# Extracted records:

************

-- ==== Sys2Proof/Tests/Slice0.lean ====
section
/-! SUPPORT. Tests, with expected results from the spec's words and vectors, and one witness for the hypotheses of each
statement. -/

namespace Sys2Proof.Tests

open Sys2Proof Sys2Proof.Machine Sys2Proof.Safety

/-- Bits written as the spec writes them, 0 and 1. -/
def bits (l : List Nat) : List Bit := l.map fun n => n == 1

/-- The next state of an outcome. -/
def next? (o : Host.Outcome State Fault Refusal) : Option State :=
  match o with
  | .next s => some s
  | .fault _ => none
  | .refused _ => none

/-- A state right after reset with the given header size, carrier, payload, bitstream and `CTRL`. -/
def st (h : Nat) (car pay : List Byte) (bit : List Bit) (ctrl : BitVec 8) : State :=
  { State.reset with hdrSize := h, car := car, pay := pay, bit := bit, ctrl := ctrl }

/-- A header of 54 bytes (any byte sequence is a legal header, R81). -/
def hdr54 : List Byte := (List.range 54).map (BitVec.ofNat 8)

/-! ## Well-formedness (R72): an ill-formed byte for each check -/

theorem test_rsv_check_refuses : rsvIsZero 0x09#8 = false ∧ rsvIsZero 0x81#8 = false ∧ legalCommand 0x09#8 = false := by
  decide
theorem test_opc_check_refuses : opcIsAssigned 0x00#8 = false ∧ opcIsAssigned 0x07#8 = false ∧
    legalCommand 0x00#8 = false ∧ legalCommand 0x07#8 = false := by decide
theorem test_wellformed : legalCommand 0x06#8 = true ∧ Instr.wellFormed .decode = true := by decide

/-! ## Decoding: each word written out from RSV (7:3) and OPC (2:0) of R70, R71 -/

theorem test_decode_pack : decode (0b00000#5 ++ 0b001#3) = .ok .pack := by decide
theorem test_decode_unpack : decode (0b00000#5 ++ 0b010#3) = .ok .unpack := by decide
theorem test_decode_embed : decode (0b00000#5 ++ 0b011#3) = .ok .embed := by decide
theorem test_decode_extract : decode (0b00000#5 ++ 0b100#3) = .ok .extract := by decide
theorem test_decode_encode : decode (0b00000#5 ++ 0b101#3) = .ok .encode := by decide
theorem test_decode_decode : decode (0b00000#5 ++ 0b110#3) = .ok .decode := by decide
/-- T8.2: legal OPC, reserved bits set. -/
theorem test_decode_reserved : decode 0x85#8 = .error .reservedBitsSet ∧ decode 0x07#8 = .error .reservedOpcode7 ∧
    decode 0x00#8 = .error .reservedOpcode0 := by decide
theorem test_table_word : decodeTableWord 8 5 = some .encode ∧ decodeTableWord 8 0 = none ∧
    decodeTableWord 8 0x85 = none := by decide

/-! ## PACK -/

/-- T2.2. -/
theorem test_pack_hi : (next? (exec .pack (st 54 [] [0x48#8, 0x69#8] [] 0))).map (fun t => (t.bit, t.status)) =
    some (bits [0,1,0,0,1,0,0,0, 0,1,1,0,1,0,0,1, 1,1,1,1,1,1,1,1,1,1,1,1,1,1,1,0], 0x02#8) := by decide
/-- T2.11: the old content is gone. -/
theorem test_pack_overwrites : (next? (exec .pack (st 54 [] [] (List.replicate 20 true) 0))).map (fun t => t.bit.length) =
    some 16 := by decide

/-! ## UNPACK -/

/-- T3.19: unaligned match, three bits dropped, the bits after the terminator ignored. -/
theorem test_unpack_unaligned :
    (next? (exec .unpack (st 54 [] [0x99#8, 0x98#8]
      (bits [0,1,0,0,0,0,0,1, 1,0,1, 1,1,1,1,1,1,1,1,1,1,1,1,1,1,1,0, 0,1,1,0]) 0))).map
      (fun t => (t.pay, t.matchOff, t.status)) = some ([0x41#8], 11, 0x02#8) := by decide
/-- T3.13, T3.18: fifteen bits, one short. -/
theorem test_unpack_no_marker :
    (next? (exec .unpack (st 54 [] [0x99#8] (List.replicate 15 true) 0))).map
      (fun t => (t.pay, t.matchOff, t.status)) = some ([0x99#8], 0, 0x14#8) := by decide

/-! ## EMBED -/

/-- T5.4: truncation. -/
theorem test_embed_truncates :
    (next? (exec .embed (st 54 (hdr54 ++ [0x10#8, 0x11#8, 0x12#8]) [] (bits [1,0,0,1,1]) 0))).map
      (fun t => (t.out, t.status)) = some (hdr54 ++ [0x11#8, 0x10#8, 0x12#8], 0x0A#8) := by decide
/-- T5.10: `ImageTooSmall` comes before `InsufficientCapacity`; `OUT` unchanged. -/
theorem test_embed_priority :
    (next? (exec .embed (st 54 (List.replicate 10 0#8) [] (List.replicate 24 true) 1#8))).map
      (fun t => (t.out, t.status)) = some ([], 0x24#8) := by decide

/-! ## EXTRACT -/

/-- T6.1. -/
theorem test_extract_low_bits :
    (next? (exec .extract (st 54 (hdr54 ++ [0x10#8, 0x11#8, 0x12#8, 0x13#8, 0xFF#8, 0xFE#8]) [] [] 0))).map
      (fun t => (t.bit, t.status)) = some (bits [0,1,0,1,1,0], 0x02#8) := by decide
/-- T6.2: an empty pixel region. -/
theorem test_extract_empty : (next? (exec .extract (st 54 hdr54 [] [true] 0))).map (fun t => (t.bit, t.status)) =
    some ([], 0x02#8) := by decide

/-! ## ENCODE -/

/-- T7.7: exact fit in strict mode. -/
theorem test_encode_exact_fit :
    (next? (exec .encode (st 54 (hdr54 ++ List.replicate 24 0#8) [0x41#8] [] 1#8))).map
      (fun t => (t.out.drop 54, t.status)) =
    some ([0,1,0,0,0,0,0,1,1,1,1,1,1,1,1,1,1,1,1,1,1,1,1,0], 0x02#8) := by decide
/-- T7.9: the first half's `BIT` stays although the second half raises. -/
theorem test_encode_error_keeps_bit :
    (next? (exec .encode (st 54 (List.replicate 10 0#8) [0x41#8] [] 1#8))).map
      (fun t => (t.bit.length, t.out, t.status)) = some (24, [], 0x24#8) := by decide

/-! ## DECODE -/

/-- T7.2 (the pixel bytes of S1.7). -/
theorem test_decode_hi :
    (next? (exec .decode (st 54 (hdr54 ++ [0,1,0,0,1,0,0,0,0,1,1,0,1,0,0,1,1,1,1,1,1,1,1,1,1,1,1,1,1,1,1,0]) [] [] 0))).map
      (fun t => (t.pay, t.matchOff, t.status)) = some ([0x48#8, 0x69#8], 16, 0x02#8) := by decide
/-- T7.12: a short image; `BIT` keeps its old content. -/
theorem test_decode_short : (next? (exec .decode (st 54 (List.replicate 53 0#8) [] [true] 0))).map
      (fun t => (t.bit, t.status)) = some ([true], 0x24#8) := by decide

/-! ## The step and the host's moves -/

/-- T8.1: an all-zero command byte. -/
theorem test_step_illegal : (next? (step { State.reset with host := [.writeCmd 0x00#8] })).map (fun t => t.status) =
    some 0x44#8 := by decide
/-- T8.7: `ENCODE` as the first command after reset, through the table word. -/
theorem test_step_first_command : (next? (step (State.reset.withFetchWord 8 5))).map (fun t => (t.bit, t.status)) =
    some (bits [1,1,1,1,1,1,1,1,1,1,1,1,1,1,1,0], 0x24#8) := by decide
/-- T8.11. -/
theorem test_ctrl_write : (next? (step { State.reset with host := [.writeCtrl 0xFF#8] })).map (fun t => t.ctrl) =
    some 0x01#8 := by decide
/-- T8.9. -/
theorem test_reset_move :
    (next? (step { st 10 [1#8] [2#8] [true] 1#8 with status := 0x0A#8, host := [.reset] })) = some State.reset := by decide

/-! ## Witnesses: concrete states and operands that meet the hypotheses of each statement -/

/-- The terminator alone meets `FirstOccursAt` at 0. -/
theorem term_first_occurs : FirstOccursAt termBits 0 :=
  ⟨⟨by decide, fun t h => by rw [Nat.zero_add]; exact termBits_getElem?_one t h, by decide⟩, fun j h => absurd h (by omega)⟩

/-- A stream shorter than sixteen bits has no occurrence. -/
theorem short_no_occurrence (s : List Bit) (h : s.length < 16) (k : Nat) : ¬ OccursAt s k := fun o => by
  have := o.1
  omega

theorem noCollision_nil : NoCollision [] := fun z h => by simp [ZeroAfterFifteenOnes] at h

theorem witness_IllegalBytesRaiseIllegalCommand :
    (∀ v ∈ [0x00#8, 0x07#8, 0x08#8, 0x85#8, 0xFF#8], ¬ (1 ≤ v.toNat ∧ v.toNat ≤ 6)) ∧ busy State.reset = false := by decide
theorem witness_DecodeEncodeAgree : decode 0x06#8 = .ok .decode ∧ encode .decode = 0x06#8 := by decide
theorem witness_ByteBitsInverse : (List.replicate 8 true).length = 8 ∧ 7 < 8 := by decide
theorem witness_StepRunsTheDecodedCommand :
    ∃ (s : State) (v : Byte) (i : Instr) (rest : List HostMove),
      s.host = .writeCmd v :: rest ∧ busy s = false ∧ decode v = .ok i :=
  ⟨{ State.reset with host := [.writeCmd 0x01#8] }, 0x01#8, .pack, [], by decide⟩
/-- A legal byte at the end of the range, and the illegal byte after it. -/
theorem witness_CommandWriteIssuesTheByte :
    (let s := { State.reset with host := [.writeCmd 0x06#8] };
      busy s = false ∧ s.host = [.writeCmd 0x06#8] ∧ decode 0x06#8 = .ok .decode) ∧
    (let s := { State.reset with host := [.writeCmd 0x07#8] };
      busy s = false ∧ s.host = [.writeCmd 0x07#8] ∧ ¬ (1 ≤ (0x07#8).toNat ∧ (0x07#8).toNat ≤ 6)) := by decide
theorem witness_StepMakesTheNextMove :
    ∃ (s : State) (m : HostMove) (rest : List HostMove), s.host = m :: rest :=
  ⟨{ State.reset with host := [.copyOutToCar] }, .copyOutToCar, [], rfl⟩
theorem witness_TableWordRunsNext : decodeTableWord 8 1 = some .pack ∧ decodeTableWord 8 6 = some .decode := by decide
theorem witness_EngineWaitsForTheHost : State.reset.host = [] := rfl
theorem witness_BusyAdmitsOnlyReset :
    ∃ s t : State, (s.host = [.loadCar []] ∧ HostMove.loadCar [] ≠ .reset ∧ s.status.getLsbD 0 = true) ∧
      t.host = [.reset] :=
  ⟨{ State.reset with status := 0x01#8, host := [.loadCar []] }, { State.reset with host := [.reset] }, by decide⟩
theorem witness_LoadReplacesBuffer : busy State.reset = false := by decide
theorem witness_ReadReturnsAndChangesNothing : busy State.reset = false ∧ Inv State.reset :=
  ⟨by decide, by decide, by decide⟩
theorem witness_CopyIsReadThenLoad : busy State.reset = false ∧
    readReply (.bytes .out) State.reset = .bytes [] := by decide
theorem witness_ConfigurationWrites : busy State.reset = false ∧ 0 < 7 := by decide
theorem witness_RegisterNumbers : regOfNumber 10 = none ∧ regOfNumber 9 = some .matchOff := by decide

/-- The state the witnesses of `WhoWritesWhat` start from: an image of sixteen pixel bytes holding the terminator. -/
def busyWork : State :=
  { st 0 (List.replicate 15 1#8 ++ [0#8]) [7#8] termBits 0 with out := [1#8], matchOff := 3 }

theorem witness_WhoWritesWhat :
    (∃ t, next? (step { busyWork with host := [.loadCar []] }) = some t ∧ t.car ≠ busyWork.car) ∧
    (∃ t, next? (step { busyWork with host := [.writeCmd 0x03#8] }) = some t ∧ t.out ≠ busyWork.out) ∧
    (∃ t, next? (step { busyWork with host := [.writeCmd 0x02#8] }) = some t ∧
      t.pay ≠ busyWork.pay ∧ t.matchOff ≠ busyWork.matchOff ∧ t.status ≠ busyWork.status) ∧
    (∃ t, next? (step { busyWork with host := [.writeCmd 0x01#8] }) = some t ∧ t.bit ≠ busyWork.bit) ∧
    (∃ t, next? (step { busyWork with host := [.setHdrSize 54] }) = some t ∧ t.hdrSize ≠ busyWork.hdrSize) ∧
    (∃ t, next? (step { busyWork with host := [.writeCtrl 0xFF#8] }) = some t ∧ t.ctrl ≠ busyWork.ctrl) :=
  ⟨⟨_, rfl, by decide⟩, ⟨_, rfl, by decide⟩, ⟨_, rfl, by decide⟩, ⟨_, rfl, by decide⟩, ⟨_, rfl, by decide⟩,
    ⟨_, rfl, by decide⟩⟩
theorem witness_ResetRestoresAndIsTheOnlyWay :
    (∃ t, next? (runMove .reset { State.reset with status := 0x44#8 }) = some t ∧ t.status = 0x00#8) ∧
    (∃ t, next? (runMove (.setHdrSize 10) State.reset) = some t ∧ t.hdrSize ≠ State.reset.hdrSize) ∧
    (∃ t, next? (runMove (.setStrict true) State.reset) = some t ∧ t.ctrl ≠ State.reset.ctrl) :=
  ⟨⟨_, rfl, by decide⟩, ⟨_, rfl, by decide⟩, ⟨_, rfl, by decide⟩⟩
/-- For `PackSerializesPayload` and `PackProperties`: a payload with an element at index 0, and the last bit index. -/
theorem witness_PackProperties : ([0x48#8, 0x69#8] : List Byte)[1]? = some 0x69#8 ∧ 7 < 8 := by decide
theorem witness_PackSerializesPayload : ([0x48#8] : List Byte)[0]? = some 0x48#8 ∧ 7 < 8 ∧ 14 < 15 := by decide
/-- For `FindTermIsLeastOccurrence`: both clauses at their boundary, sixteen bits and fifteen. -/
theorem witness_FindTermIsLeastOccurrence :
    FirstOccursAt termBits 0 ∧ ∀ k, ¬ OccursAt (List.replicate 15 true) k :=
  ⟨term_first_occurs, short_no_occurrence _ (by decide)⟩
theorem witness_FindTermAtFirstZero :
    ZeroAfterFifteenOnes termBits 15 ∧ OccursAt (termBits ++ termBits) 0 ∧ OccursAt (termBits ++ termBits) 16 ∧
      ∀ y, ¬ ZeroAfterFifteenOnes [] y := by
  have one : ∀ k ∈ [0, 16], ∀ t : Fin 15, (termBits ++ termBits)[k + t.val]? = some true := by decide
  refine ⟨⟨by decide, by decide, fun t h => ?_⟩, ⟨by decide, fun t h => one 0 (by decide) ⟨t, h⟩, by decide⟩,
    ⟨by decide, fun t h => one 16 (by decide) ⟨t, h⟩, by decide⟩, fun y h => by simp [ZeroAfterFifteenOnes] at h⟩
  rw [Nat.sub_self, Nat.zero_add]
  exact termBits_getElem?_one t h
theorem witness_UnpackReturnsBytesBeforeTerminator :
    FirstOccursAt (st 54 [] [] termBits 0).bit 0 ∧ ∀ k, ¬ OccursAt (st 54 [] [] [] 0).bit k :=
  ⟨term_first_occurs, short_no_occurrence _ (by decide)⟩
theorem witness_BitsAfterTerminatorIgnored : unpack termBits = some ([], 0) := by decide
theorem witness_CollisionTruncatesEarly :
    ZeroAfterFifteenOnes (payloadBits [0xFF#8, 0xFE#8]) 15 ∧
      (∀ y, y < 15 → ¬ ZeroAfterFifteenOnes (payloadBits [0xFF#8, 0xFE#8]) y) ∧ NoCollision [] := by
  have one : ∀ t : Fin 15, (payloadBits [0xFF#8, 0xFE#8])[15 - 15 + t.val]? = some true := by decide
  exact ⟨⟨by decide, by decide, fun t h => one ⟨t, h⟩⟩, fun y h z => absurd z.1 (by omega), noCollision_nil⟩
theorem witness_PackThenUnpack : NoCollision [] ∧ NoCollision (st 54 [] [] [] 0).pay := ⟨noCollision_nil, noCollision_nil⟩
theorem witness_SevenBitTextNeverCollides : ∀ x ∈ ([0x00#8, 0x7F#8] : List Byte), x.toNat < 0x80 := by decide
theorem witness_MuxLSBForms : (0xFE#8 : Byte).getLsbD 0 = false ∧ (0xFF#8 : Byte).getLsbD 0 = true ∧ 0 < 7 := by decide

************

Print, exactly as written, the first line of the records above and each line after it until the line with "decode 0x00#8 = .error", which is printed too.

# FINISHED EXERCISE:
-- ==== Sys2Proof/Tests/Slice0.lean ====
section
/-! SUPPORT. Tests, with expected results from the spec's words and vectors, and one witness for the hypotheses of each
statement. -/

namespace Sys2Proof.Tests

open Sys2Proof Sys2Proof.Machine Sys2Proof.Safety

/-- Bits written as the spec writes them, 0 and 1. -/
def bits (l : List Nat) : List Bit := l.map fun n => n == 1

/-- The next state of an outcome. -/
def next? (o : Host.Outcome State Fault Refusal) : Option State :=
  match o with
  | .next s => some s
  | .fault _ => none
  | .refused _ => none

/-- A state right after reset with the given header size, carrier, payload, bitstream and `CTRL`. -/
def st (h : Nat) (car pay : List Byte) (bit : List Bit) (ctrl : BitVec 8) : State :=
  { State.reset with hdrSize := h, car := car, pay := pay, bit := bit, ctrl := ctrl }

/-- A header of 54 bytes (any byte sequence is a legal header, R81). -/
def hdr54 : List Byte := (List.range 54).map (BitVec.ofNat 8)

/-! ## Well-formedness (R72): an ill-formed byte for each check -/

theorem test_rsv_check_refuses : rsvIsZero 0x09#8 = false ∧ rsvIsZero 0x81#8 = false ∧ legalCommand 0x09#8 = false := by
  decide
theorem test_opc_check_refuses : opcIsAssigned 0x00#8 = false ∧ opcIsAssigned 0x07#8 = false ∧
    legalCommand 0x00#8 = false ∧ legalCommand 0x07#8 = false := by decide
theorem test_wellformed : legalCommand 0x06#8 = true ∧ Instr.wellFormed .decode = true := by decide

/-! ## Decoding: each word written out from RSV (7:3) and OPC (2:0) of R70, R71 -/

theorem test_decode_pack : decode (0b00000#5 ++ 0b001#3) = .ok .pack := by decide
theorem test_decode_unpack : decode (0b00000#5 ++ 0b010#3) = .ok .unpack := by decide
theorem test_decode_embed : decode (0b00000#5 ++ 0b011#3) = .ok .embed := by decide
theorem test_decode_extract : decode (0b00000#5 ++ 0b100#3) = .ok .extract := by decide
theorem test_decode_encode : decode (0b00000#5 ++ 0b101#3) = .ok .encode := by decide
theorem test_decode_decode : decode (0b00000#5 ++ 0b110#3) = .ok .decode := by decide
/-- T8.2: legal OPC, reserved bits set. -/
theorem test_decode_reserved : decode 0x85#8 = .error .reservedBitsSet ∧ decode 0x07#8 = .error .reservedOpcode7 ∧
    decode 0x00#8 = .error .reservedOpcode0 := by decide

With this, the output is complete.